The brand got off to a cracking start. At the opening cocktail party of the Geneva boutique, Sophia Loren, no less, was guest of honour. And when, in 1996, the boutique expanded to 106 rue du Rhone, Jacqueline Bisset and Gina Lollobrigida added to the growing roster of celebrity clients.

"I was so nervous about this very first de GRISOGONO event," remembers Gruosi. "It was the first time I met Sophia and she epitomises perfection to me, especially since I grew up in Italy where she is truly an icon. She made me feel comfortable right away. In fact, we recently had lunch in Porto Cervo. She remains someone very special to me and represents a very exciting moment in my life."
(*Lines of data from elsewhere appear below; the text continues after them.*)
theorem endOfProgram_next {s t : State} (hf : s.forced = 0) (hi : s.item = none) (h : endOfProgram s = .next t) :
    ChoiceNext .context s t := by
  unfold endOfProgram at h
  split_ifs at h with hh hl hx
  · injection h with h
    exact h ▸ .leak rfl hf hi (by simpa using hh) hl
  · split at h
    · next f rest hp =>
      injection h with h
      exact h ▸ .handlerEnds rfl hf hi (by simpa using hh) (not_not.mp hl) hx hp
    · cases h
  · injection h with h
    exact h ▸ .idleEnds rfl hf hi (by simpa using hh) (not_not.mp hl) (not_not.mp hx)

theorem contextStep_next {s t : State} (h : contextStep s = .next t) : ChoiceNext .context s t := by
  unfold contextStep at h
  split_ifs at h with hf hi
  have hf : s.forced = 0 := not_not.mp hf
  split at h
  · next it hit =>
    obtain ⟨u, hu, rfl⟩ := mapNext_next h
    unfold issueCommand at hu
    split at hu
    · next i hd => exact .command rfl hf hit hd hu
    · next e hd =>
      rcases runCommand_next hu with ⟨hh, rfl⟩ | ⟨hh, ha⟩ | ⟨hh, c, ha, rfl⟩
      · exact .answeredCommand rfl hf hit hh
      · cases ha
      · injection ha with ha
        exact ha ▸ .illegalCommand rfl hf hit hd hh
  · next hi => exact endOfProgram_next hf hi h

/-- If a choice answers a next state, one of the cases of `ChoiceNext` holds. -/
theorem stepChoice_next {c : Choice} {s t : State} (h : stepChoice c s = .next t) : ChoiceNext c s t := by
  cases c with
  | event w => exact presentEvent_next h
  | enter k =>
    simp only [stepChoice, enterHandler] at h
    split at h
    · cases h
    · next e he =>
      split_ifs at h with hd
      injection h with h
      exact h ▸ .enter rfl he hd
  | context => exact contextStep_next h
  | i2cByteOut =>
    obtain ⟨hh, hp, rfl⟩ := agentStep_next h
    exact .byteOut rfl hh (by simpa using hp)
  | loseTxe =>
    obtain ⟨hh, hp, rfl⟩ := agentStep_next h
    simp only [Bool.and_eq_true, beq_iff_eq] at hp
    exact .loseTxe rfl hh hp.1.2 hp.2
  | loseSb =>
    obtain ⟨hh, hp, rfl⟩ := agentStep_next h
    simp only [Bool.and_eq_true, beq_iff_eq] at hp
    exact .loseSb rfl hh hp.2
  | loseSpi =>
    obtain ⟨hh, hp, rfl⟩ := agentStep_next h
    simp only [Bool.and_eq_true] at hp
    exact .loseSpi rfl hh hp.2

end Sys2Proof.Machine
end

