-- ==== Sys2Proof/Tests/Slice0.lean ====
section
/-! SUPPORT. The model's own tests: the smoke test of the well-formedness checks, words written out from the encodings
of R106, R107 and R120, one or two single steps per instruction with the results of 95_test_vectors.md, and for every
statement with hypotheses a witness that meets them. -/

namespace Sys2Proof.Tests

open Sys2Proof.Machine

/-! ### Well-formed instructions: each check refuses an ill-formed term -/

theorem test_wf_refuses_i2c_kind_none : (Instr.evI2cErr .none).wf = false := by decide

theorem test_wf_refuses_spi_kind_none : (Instr.evSpiRxfail .none).wf = false := by decide

theorem test_wf_refuses_trigger_ids : [0, 13, 14, 15].all (fun k => !(Instr.evSwTrigger k).wf) = true := by decide

theorem test_wf_accepts_boundaries :
    [Instr.evI2cErr .timeout, .evI2cErr .busError, .evSwTrigger 1, .evSwTrigger 12].all Instr.wf = true := by decide

/-- The parameter constraints of R9: each refuses a set that breaks it alone. -/
theorem test_config_refused :
    [{ Config.test with cap := 0 }, { Config.test with cap := 65536 }, { Config.test with nprio := 1 },
      { Config.test with nprio := 257 }, { Config.test with prioI2c := 0 }, { Config.test with prioI2c := 4 },
      { Config.test with prioSpi := 0 }, { Config.test with nestMax := 0 }, { Config.test with ctrlPrefix := 0x40 }].all
      (fun c => !c.wf) = true ∧
    [{ Config.test with swCtx := [⟨13, 1, []⟩] }, { Config.test with swCtx := [⟨1, 4, []⟩] },
      { Config.test with swCtx := [⟨1, 1, []⟩, ⟨1, 2, []⟩] }].all (fun c : Config => !c.wf) = true ∧
    Config.test.wf = true := by decide

/-! ### Decoding: words written out from the tables, one for every constructor -/

theorem test_decode_fifo :
    decode .command 0b00000000_00000000_00000000_01010101#32 = .ok (.fifoWrite 0x55) ∧
    decode .command 0b00000001_00000000_00000000_00000000#32 = .ok .fifoRead ∧
    decode .command 0b00000010_00000000_00000000_00000000#32 = .ok .fifoPeek ∧
    decode .command 0b00000011_00000000_00000000_00000000#32 = .ok .fifoLen ∧
    decode .command 0b00000100_00000000_00000000_00000000#32 = .ok .fifoIsempty := by decide

theorem test_decode_arb :
    decode .command 0b00010000_00000000_00000000_00000000#32 = .ok (.arbClaim .disp) ∧
    decode .command 0b00010000_00000000_00000000_00000001#32 = .ok (.arbClaim .sens) ∧
    decode .command 0b00010001_00000000_00000000_00000000#32 = .ok .arbRelease := by decide

theorem test_decode_disp :
    decode .command 0b00100000_00000000_00000000_00000000#32 = .ok .dispKick ∧
    decode .command 0b00100001_00000000_00000000_00000000#32 = .ok .dispWaitdrain := by decide

/-- A is the register and B the value (R106, R112). -/
theorem test_decode_sens :
    decode .command 0b00110000_00000000_00000000_00000010#32 = .ok (.sensStartRead 0x02) ∧
    decode .command 0b00110001_00000000_11010001_10000000#32 = .ok (.sensStartWrite 0x80 0xD1) := by decide

/-- A is the prior result and B the next step's (R106). -/
theorem test_decode_res :
    decode .command 0b01000000_00000000_00000001_00000110#32 = .ok (.resClassify 0b00110 true) ∧
    decode .command 0b01000001_00000000_00010001_00000000#32 = .ok (.resCont .ok (.error .timeout)) ∧
    decode .command 0b01000001_00000000_00000001_00010101#32 = .ok (.resCont (.error .busError) .busy) := by decide

/-- Every CSR number of R59, in the order of its map, and the numbers beside its groups. -/
theorem test_decode_csr :
    decode .command 0b01010000_00000000_00000000_00011000#32 = .ok (.csrRead .sensState) ∧
    [0x00, 0x01, 0x02, 0x03, 0x08, 0x09, 0x0A, 0x0B, 0x0C, 0x10, 0x11, 0x18, 0x19, 0x1A, 0x20, 0x21].map Csr.ofNumber
      = Csr.all.map some ∧
    [0x04, 0x07, 0x0D, 0x0F, 0x12, 0x17, 0x1B, 0x1F, 0x22, 0xFF].all (fun n => (Csr.ofNumber n).isNone) = true := by
  decide

theorem test_decode_events :
    decode .event 0b11110000_00000000_00000000_00000000#32 = .ok .evI2cSb ∧
    decode .event 0b11110001_00000000_00000000_00000000#32 = .ok .evI2cTxe ∧
    decode .event 0b11110010_00000000_00000000_00000010#32 = .ok (.evI2cErr .acknowledgeFailure) ∧
    decode .event 0b11111000_00000000_00000000_01011010#32 = .ok (.evSpiRx 0x5A) ∧
    decode .event 0b11111001_00000000_00000000_00000100#32 = .ok (.evSpiRxfail .overrunUnderrun) ∧
    decode .event 0b11111100_00000000_00000000_00000001#32 = .ok (.evSwTrigger 1) := by decide

/-- The illegal command words of 95_test_vectors.md 2.1. -/
theorem test_illegal_commands :
    ([0x60000000, 0xE0000000, 0x05000000, 0x01000001, 0x00010055, 0x00000155, 0x10000002]
      ++ [0x40000020, 0x40000200, 0x41000002, 0x41001600, 0x50000004, 0xF1000000]).all
      (fun w => (decode .command w).toOption.isNone) = true := by decide

/-- The illegal event words there; an id that is not in SW_CTX is refused by the event's meaning. -/
theorem test_illegal_events :
    [0x20000000, 0xF2000000, 0xF2000006, 0xF9000007, 0xFC000000, 0xF3000000].all
      (fun w => (decode .event w).toOption.isNone) = true := by decide

/-- At most one row matches a word (R109): two rows of a port differ in a bit both masks cover. -/
theorem test_rows_disjoint :
    opcodeTable.Pairwise (fun r r' => r.port ≠ r'.port ∨ (r.mask &&& r'.mask) &&& (r.pattern ^^^ r'.pattern) ≠ 0) := by
  decide

/-- R74: the least significant byte first. -/
theorem test_bytes_little_endian :
    Word.bytes 0x3100D180 = [0x80, 0xD1, 0x00, 0x31] ∧
    decodeTableWord 32 0x3100D180 = some (.sensStartWrite 0x80 0xD1) ∧ decodeTableWord 32 0xF2000000 = none := by decide

/-! ### States to step from -/

/-- The next state, if there is one. -/
def nextOf : Result → Option State
  | .next t => some t
  | _ => none
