-- ==== Sys2Proof/Machine/Agents.lean ====
section
/-! DEFINITION. The agents' steps (43_commands.md R118) and which comes next (00_scope.md R7). -/

namespace Sys2Proof.Machine

/-- Reset (R166): every piece of core state takes its reset value; the parameters stay (R167), and so does what is not
the core's: what is scheduled, the host's program and what the host read last. -/
def resetStep (s : State) : State :=
  { State.resetOf s.cfg with inputs := s.inputs, hostProg := s.hostProg, readOut := s.readOut, drawn := s.drawn }

/-- The step of one event (R118). An event that is not enabled changes nothing. -/
def act (e : Event) (s : State) : Host.Outcome State Fault Refusal :=
  match e with
  | .hostRead a => .next (hostRead a s)
  | .hostWrite a v => hostWrite a v s
  | .hostLine => hostLineStep s
  | .engine => .next (engineTurn s)
  | .answer a => transportAnswer a s
  | .deadline => .next (deadlineStep s)
  | .reset => .next (resetStep s)

/-- Whether an event is enabled (the column "enabled when" of R118). A host access and a reset always are; the host's
next line is when it has one; an answer is when the outstanding request can have it (R112). -/
def enabled (e : Event) (s : State) : Bool :=
  match e with
  | .hostRead _ => true
  | .hostWrite _ _ => true
  | .hostLine => !s.hostProg.isEmpty
  | .engine => (engineStep? s).isSome
  | .answer a =>
    match s.txn with
    | none => false
    | some r => answerFits r a
  | .deadline => s.exState == .awaitHeader
  | .reset => true

/-- The next event and the state it acts on: the first scheduled event, or a free one (R7, notes/assumptions/2.md). -/
def nextEvent (s : State) : Event × State :=
  match s.inputs with
  | e :: rest => (e, { s with inputs := rest })
  | [] => (Config.freeEvent s.drawn, { s with drawn := s.drawn + 1 })

/-- Put the host write of the command byte `w` before everything scheduled. -/
def scheduleCommand (w : Nat) (s : State) : State :=
  { s with inputs := .hostWrite addrCmd (BitVec.ofNat 8 w) :: s.inputs }

/-- A sequence of events, one after the other, from one state; it stops at the first fault or refusal. -/
def actAll : List Event → State → Host.Outcome State Fault Refusal
  | [], s => .next s
  | e :: rest, s =>
    match act e s with
    | .next t => actAll rest t
    | .fault r => .fault r
    | .refused r => .refused r

end Sys2Proof.Machine
end

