/-! ### issue (R38) -/

@[simp] theorem issue_cfg (r : Request) (s : State) : (issue r s).cfg = s.cfg := rfl
@[simp] theorem issue_exState (r : Request) (s : State) : (issue r s).exState = s.exState := rfl
@[simp] theorem issue_rejCause (r : Request) (s : State) : (issue r s).rejCause = s.rejCause := rfl
@[simp] theorem issue_outcome (r : Request) (s : State) : (issue r s).outcome = s.outcome := rfl
@[simp] theorem issue_errCode (r : Request) (s : State) : (issue r s).errCode = s.errCode := rfl
@[simp] theorem issue_frameId (r : Request) (s : State) : (issue r s).frameId = s.frameId := rfl
@[simp] theorem issue_dataCount (r : Request) (s : State) : (issue r s).dataCount = s.dataCount := rfl
@[simp] theorem issue_lenValid (r : Request) (s : State) : (issue r s).lenValid = s.lenValid := rfl
@[simp] theorem issue_variant (r : Request) (s : State) : (issue r s).variant = s.variant := rfl
@[simp] theorem issue_frameLen (r : Request) (s : State) : (issue r s).frameLen = s.frameLen := rfl
@[simp] theorem issue_data (r : Request) (s : State) : (issue r s).data = s.data := rfl
@[simp] theorem issue_hdrPid (r : Request) (s : State) : (issue r s).hdrPid = s.hdrPid := rfl
@[simp] theorem issue_frameCksum (r : Request) (s : State) : (issue r s).frameCksum = s.frameCksum := rfl
@[simp] theorem issue_pend (r : Request) (s : State) : (issue r s).pend = s.pend := rfl
@[simp] theorem issue_syncSeen (r : Request) (s : State) : (issue r s).syncSeen = s.syncSeen := rfl
@[simp] theorem issue_txn (r : Request) (s : State) : (issue r s).txn = some r := rfl
@[simp] theorem issue_inputs (r : Request) (s : State) : (issue r s).inputs = s.inputs := rfl
@[simp] theorem issue_hostProg (r : Request) (s : State) : (issue r s).hostProg = s.hostProg := rfl
@[simp] theorem issue_readOut (r : Request) (s : State) : (issue r s).readOut = s.readOut := rfl
@[simp] theorem issue_drawn (r : Request) (s : State) : (issue r s).drawn = s.drawn := rfl

/-! ### waitStart (R132) -/

@[simp] theorem waitStart_cfg (s : State) : (waitStart s).cfg = s.cfg := rfl
@[simp] theorem waitStart_exState (s : State) : (waitStart s).exState = .awaitHeader := rfl
@[simp] theorem waitStart_rejCause (s : State) : (waitStart s).rejCause = s.rejCause := rfl
@[simp] theorem waitStart_outcome (s : State) : (waitStart s).outcome = s.outcome := rfl
@[simp] theorem waitStart_errCode (s : State) : (waitStart s).errCode = s.errCode := rfl
@[simp] theorem waitStart_frameId (s : State) : (waitStart s).frameId = s.frameId := rfl
@[simp] theorem waitStart_dataCount (s : State) : (waitStart s).dataCount = s.dataCount := rfl
@[simp] theorem waitStart_lenValid (s : State) : (waitStart s).lenValid = s.lenValid := rfl
@[simp] theorem waitStart_variant (s : State) : (waitStart s).variant = s.variant := rfl
@[simp] theorem waitStart_frameLen (s : State) : (waitStart s).frameLen = s.frameLen := rfl
@[simp] theorem waitStart_data (s : State) : (waitStart s).data = s.data := rfl
@[simp] theorem waitStart_hdrPid (s : State) : (waitStart s).hdrPid = s.hdrPid := rfl
@[simp] theorem waitStart_frameCksum (s : State) : (waitStart s).frameCksum = s.frameCksum := rfl
@[simp] theorem waitStart_pend (s : State) : (waitStart s).pend = .none := rfl
@[simp] theorem waitStart_syncSeen (s : State) : (waitStart s).syncSeen = false := rfl
@[simp] theorem waitStart_txn (s : State) : (waitStart s).txn = s.txn := rfl
@[simp] theorem waitStart_inputs (s : State) : (waitStart s).inputs = s.inputs := rfl
@[simp] theorem waitStart_hostProg (s : State) : (waitStart s).hostProg = s.hostProg := rfl
@[simp] theorem waitStart_readOut (s : State) : (waitStart s).readOut = s.readOut := rfl
@[simp] theorem waitStart_drawn (s : State) : (waitStart s).drawn = s.drawn := rfl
It was clear from the start that de GRISOGONO spoke to the most beautiful and extravagant women of the moment, and with this sparkling start, things only got better and better. Melanie Griffiths, Kate Moss, Salma Hayek, Demi Moore, Eva Herzigova, Eva Longoria and Naomi Campbell are just some of the women who have danced the night away in de GRISOGONO jewels.

So what is Gruosi's secret? "I try to create the finest piece of jewellery, which is sometimes big but in perfect proportion and with pure and sensual lines. I am an aesthete. What has always fascinated me is the materials and the magnificence of a stone's colour," he explains.

Over the years, de GRISOGONO has created audacious and voluptuous jewels such as the Jane collection and surprised by using unusual materials like the black diamond - which de GRISOGONO first brought to the world of high jewellery - as well as Icy diamonds and 'Browny Brown' gold.

It was in 1996 that Gruosi rocked jewellery convention when he presented a ring with a splendid white pearl atop a constellation of black diamonds. Never seen before in jewels of this kind, taking gambits such as this put the house at considerable financial risk due to black diamonds' lack of favour. But Gruosi followed his instinct and curiosity and was rewarded. Over the next two years the stone's value increased 35 times over.

It was this standout action that made the small, Geneva-based venture really take off. "My obsession with black diamonds was sparked by my discovery of the 190ct Black Orlov in a book [once the possession of Russian Princess Nadia Orlov]," says Gruosi. "The stone had not been popular due to the sensitive nature of the diamond and the precise cutting technique it requires to be transformed into a jewel. But the black diamond is no exception when it comes to dramatic impact and it has a fascinating history."

"I decided to dedicate a collection to this unique stone," continues Gruosi. "My strength lies in being anti-commercial. I do things out of passion. My first design soon caught the eye of a customer, notwithstanding her perplexity at the unfamiliar stones, and I promised her that her ring would forever remain unique. Despite many requests, it has indeed remained hers alone."

Gruosi tells us how he came to use another neglected stone, the Icy diamond: "I heard people calling Icy diamonds 'defective stones', but these defects are so homogeneous that they make them a miracle of nature. Icy diamonds are stones that have their own qualities and defects that can only be judged in a subjective manner. At the time, these milky stones were still something reserved for collectors. But in due course, just like black diamonds, they acquired great importance on the jewellery market."

The watches are as audacious as the jewels. As well as beautiful jewellery timekeepers, de GRISOGONO has ventured into some very unusual high complications. The 'Occhio' minute repeater and the 'Meccanico deG' stand out. Newest additions include the luminous Tondo by Night and the ultra-indulgent Sugar, swathed in precious gems.

"What I really like about the Tondo By Night is that it's imaginative and innovative," says Gruosi. "I love to take risks, and it is an example of one that I got good feedback from. After a creative complication, after a world-first mechanical digital watch, we did a fiberglass watch that was fun, innovative and stylish. I got the glow-in-the-dark feature idea in a nightclub. One can never imagine what de GRISOGONO's next step will be - that is the magic of this brand."